As a youngster in Israel, Benjamin Kahn's greatest pleasure was to go snorkeling with his dad in the Red Sea. The reefs of Eilat were an underwater wonderland, where forests of coral teemed with sea horses and with schools of pulsing, multicolored fish that looked as though they had been splashed by a clown's paintbrush.
Kahn studied marine biology and left Israel for the U.S. and Australia to help tend the investments of his father, Morris, a software and telecommunications billionaire. When he came back in 2000 to live in Israel and dive again regularly in the sea of his childhood, Kahn was horrified by what he saw: the once-azure water was now murky. The Red Sea reef had possessed the greatest variety of coral and undersea life anywhere in the world. But most of the vibrantly colored fish were now gone. All but the hardiest of 30 coral species had died off, and the reef itself had withered into a sandy, underwater boneyard. "I knew that if the reef was going to survive, someone had to fight for it," says Kahn.

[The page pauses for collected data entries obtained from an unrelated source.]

-- ==== Sys2Proof/Machine/HostLink.lean ====
section
/-! DEFINITION. The host link of 02: completions, descriptor fetch and checks, ring enables, resets and link events, and the
commands of that chapter. -/

namespace Sys2Proof.Machine

/-! ### Completions (02 R61 to R69, R76, R78, R81, R83) -/

/-- The slots of an SQ. -/
def Dev.sqSize (d : Dev) (n : Nat) : Nat := 2 ^ d.fld (R.HL_SQ_CFG_SIZE_LOG2 n)

/-- The slots of a CQ. -/
def Dev.cqSize (d : Dev) (n : Nat) : Nat := 2 ^ d.fld (R.HL_CQ_CFG_SIZE_LOG2 n)

/-- A CQ is full when the next write would make the write index equal to the released head (02 R65). -/
def Dev.cqFull (d : Dev) (n : Nat) : Bool :=
  decide ((d.fld (R.HL_CQ_TAIL_INDEX n) + 1) % d.cqSize n = d.fld (R.HL_CQ_HEAD_INDEX n))

/-- A discarded completion: counted, and HL_CPL raised (02 R31, R76, R78, R81, R83; 17 R471). -/
def Dev.discardCpl (d : Dev) : Dev := (d.count R.HL_CPL_DISCARD_CNT).raiseFault Src.hlCpl 0

/-- The 16 bytes of a completion (02 R63). -/
def cplBytes (x : HeldCpl) (phase : Nat) : List Byte :=
  leBytes 8 x.ref.cookie.toNat ++ leBytes 2 x.status ++ leBytes 1 (phase + 2 * x.cflags) ++ leBytes 1 x.source ++
    leBytes 4 x.detail

/-- Raises a CQ's vector: every completion written so far counts as signalled (02 R68). -/
def Dev.signalCq (d : Dev) (n : Nat) : Dev :=
  (d.setCq n { d.cq n with unsig := 0 }).raiseVector (d.fld (R.HL_CQ_CFG_VECTOR n))

/-- Writes a completion into its CQ: the slot at the write index with the current phase, the index advanced, the phase
inverted at the wrap (02 R64, R65), the vector by COUNT or NOTIFY (02 R62, R68). COUNT is compared when a completion is written, not
when COUNT is: a COUNT lowered to the number that waits raises no vector before the next completion (DESIGN CHOICE,
notes/assumptions/11.md). -/
def Dev.writeCpl (d : Dev) (x : HeldCpl) : Dev :=
  let n := x.ref.cq
  let i := d.fld (R.HL_CQ_TAIL_INDEX n)
  let ph := d.fld (R.HL_CQ_TAIL_PHASE n)
  let a := d.reg64 (R.HL_CQ_BASE_LO n) (R.HL_CQ_BASE_HI n) + 16 * i
  let old := (List.range 16).map fun k => d.memByte ((a + k) % 2 ^ 64)
  let d := d.memWrite a (cplBytes x ph)
  let wrap := decide (i + 1 = d.cqSize n)
  let d := d.setFld (R.HL_CQ_TAIL_INDEX n) (if wrap then 0 else i + 1)
  let d := if wrap then d.setFld (R.HL_CQ_TAIL_PHASE n) (1 - ph) else d
  let q := d.cq n
  let d := d.setCq n { unsig := q.unsig + 1, oldest := if q.unsig = 0 then d.now else q.oldest, last := some (a, old) }
  if d.flag (R.HL_CQ_CFG_IEN n) &&
      (decide (d.fld (R.HL_CQ_COAL_COUNT n) ≤ q.unsig + 1) || x.ref.notify) then d.signalCq n
  else d

/-- Sets HL_CQn_PEND from the holding store, and FULL with it (02 R76). -/
def Dev.updatePend (d : Dev) (n : Nat) : Dev :=
  let k := (d.hl.held.filter fun x => x.ref.cq == n).length
  (d.setFld (R.HL_CQ_PEND_COUNT n) k).setFlag (R.HL_CQ_STAT_FULL n) (decide (k ≠ 0))

/-- A completion falls due: discarded when owed from before a reset of R82, while the link is down or when its CQ is
disabled; held in order when it cannot be written now, or lost with HELD_OVF when the store of 1,024 is full; else written
(02 R31, R76, R81, R83, R84). -/
def Dev.complete (d : Dev) (ref : CplRef) (status detail source : Nat) (cflags : Nat := 0) : Dev :=
  let n := ref.cq
  let x : HeldCpl := { ref := ref, status := status, detail := detail, cflags := cflags, source := source }
  let d := { d with hl := { d.hl with outst := d.hl.outst.filter fun o => o.2 != ref.id } }
  if ref.epoch ≠ d.hl.epoch ∨ d.flag R.HL_LINK_UP = false ∨ d.flag (R.HL_CQ_CFG_EN n) = false then d.discardCpl
  else if d.canMaster && !d.flag (R.HL_CQ_STAT_FULL n) && !d.cqFull n then d.writeCpl x
  else if d.hl.held.length < 1024 then
    ({ d with hl := { d.hl with held := d.hl.held ++ [x] } }).updatePend n
  else (d.setFlag (R.HL_CQ_STAT_HELD_OVF n) true).discardCpl

/-- Completes a descriptor as BAD_DESCRIPTOR for an invalid field. -/
def Dev.completeBad (d : Dev) (ref : CplRef) (off source : Nat) : Dev :=
  d.complete ref St.badDescriptor (badAt off) source

/-! ### Passing descriptors to blocks (02 R61) -/

/-- Whether an accepted descriptor may pass to its block: no earlier descriptor of its SQ with FENCE still waits, and with
FENCE set itself every earlier descriptor of its SQ has completed (02 R61). -/
def Dev.descReady (d : Dev) (a : AccDesc) : Bool :=
  (d.hl.handed.all fun b => !(b.ref.sq == a.ref.sq && decide (b.ref.id < a.ref.id) && descFence b.word)) &&
  (!descFence a.word || d.hl.outst.all fun o => !(o.1 == a.ref.sq && decide (o.2 < a.ref.id)))

/-- The oldest descriptor, among those that satisfy a test, that may pass to its block now. -/
def Dev.nextDesc (d : Dev) (p : BitVec 256 → Bool) : Option AccDesc :=
  d.hl.handed.find? fun a => p a.word && d.descReady a

/-- Takes a descriptor off the host link. -/
def Dev.takeDesc (d : Dev) (a : AccDesc) : Dev :=
  { d with hl := { d.hl with handed := d.hl.handed.filter fun b => b.ref.id != a.ref.id } }

/-- The block's share of a descriptor: the oldest one that satisfies a test and may pass is taken and handled; without one
nothing happens. -/
def Dev.withDesc (d : Dev) (p : BitVec 256 → Bool) (f : AccDesc → Dev → Dev) : Dev :=
  match d.nextDesc p with
  | some a => f a (d.takeDesc a)
  | none => d

/-! ### Fetch and checks (02 R50, R59, R60, R70, R71, R75, R77) -/

/-- Descriptors of an SQ whose read is in flight. -/
def Dev.inFlight (d : Dev) (n : Nat) : Nat := (d.sq n).reads.sum

/-- The slot from which the next read of an SQ begins. -/
def Dev.fetchPos (d : Dev) (n : Nat) : Nat := (d.fld (R.HL_SQ_HEAD_INDEX n) + d.inFlight n) % d.sqSize n

/-- Whether an SQ has descriptors to fetch and may be fetched from (02 R50, R75, R77, HL_RING_CTRL). -/
def Dev.fetchable (d : Dev) (n : Nat) : Bool :=
  d.flag (R.HL_SQ_CFG_EN n) && !d.flag (R.HL_SQ_STAT_STOPPED n) && !d.flag R.HL_RING_CTRL_QUIESCE &&
  decide (d.fetchPos n ≠ d.fld (R.HL_SQ_TAIL_INDEX n)) &&
  decide (d.fld (R.HL_CQ_PEND_COUNT (d.fld (R.HL_SQ_CFG_CQ n))) = 0)

/-- Whether an SQ is of the urgent class. -/
def Dev.urgent (d : Dev) (n : Nat) : Bool := d.flag (R.HL_SQ_CFG_URGENT n)

/-- The largest read request the host programs, in descriptors of 32 B: 128, 256 or 512 B (02 R43). -/
def Dev.readCap (d : Dev) : Nat := 4 * 2 ^ min 2 d.hl.cfg.mrrs

/-- How many descriptors the next read of an SQ takes: one when urgent, else up to WEIGHT (1 to 8), never across the wrap nor
beyond the largest read request. -/
def Dev.readLen (d : Dev) (n : Nat) : Nat :=
  let size := d.sqSize n
  let p := d.fetchPos n
  let avail := (d.fld (R.HL_SQ_TAIL_INDEX n) + size - p) % size
  let w := if d.urgent n then 1 else max 1 (min 8 (d.fld (R.HL_SQ_CFG_WEIGHT n)))
  min (min w d.readCap) (min avail (size - p))

/-- The reads in flight and the non-urgent descriptors among them. -/
def Dev.readsOut (d : Dev) : Nat := ((List.range 64).map fun n => (d.sq n).reads.length).sum

/-- Non-urgent descriptors in flight. -/
def Dev.slowOut (d : Dev) : Nat := ((List.range 64).map fun n => if d.urgent n then 0 else d.inFlight n).sum

/-- Whether the cap of 512 B on non-urgent read data is in force (02 R71). -/
def Dev.capped (d : Dev) : Bool :=
  d.flag R.HL_RING_CTRL_URG_CAP && (List.range 64).any fun n => d.flag (R.HL_SQ_CFG_EN n) && d.urgent n

/-- The non-urgent SQ whose turn it is: the first fetchable one after the SQ served last (round robin). -/
def Dev.turn (d : Dev) : Option Nat :=
  ((List.range 64).map fun k => (d.hl.rr + 1 + k) % 64).find? fun n => d.fetchable n && !d.urgent n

He was uniquely placed for the battle: he had expertise (his family owns seven giant aquarium parks around the world, including one in Eilat) and he had lots of money. First, Kahn tapped his family's marine-park scientists to come up with new ways of regrowing the battered coral. Today, after every storm, Kahn and his divers collect the fragments and give them to 5,000 school kids to grow like saltwater saplings for months in classroom tubs. Then divers carefully glue the living fragments back onto the reef.
But his toughest fight was on land, against politicians and businessmen. Kahn's experts figured out that the reef began dying when giant fish farms, which provide 15% of the fish on Israeli tables, were built in 1997. These cages were spewing tons of uneaten food and excrement onto the reef. "It was the same as if a town of 60,000 people were dumping its sewage straight into the sea," says Kahn. Acting through Zalul, an Israeli clean-water advocacy group, Kahn fought the powerful lobby of fish-cage owners in the courts and won. A third of the cages were dismantled last year, and the Israeli courts ruled that remaining cages must be cleared away by mid-2008. "When all the cages are gone, maybe the reef can revive itself," says Kahn. "It's our only chance to regain the amazing vibrancy the reef once had." Meanwhile, Kahn can usually be found several fathoms down, tending his reef like a deep-sea gardener.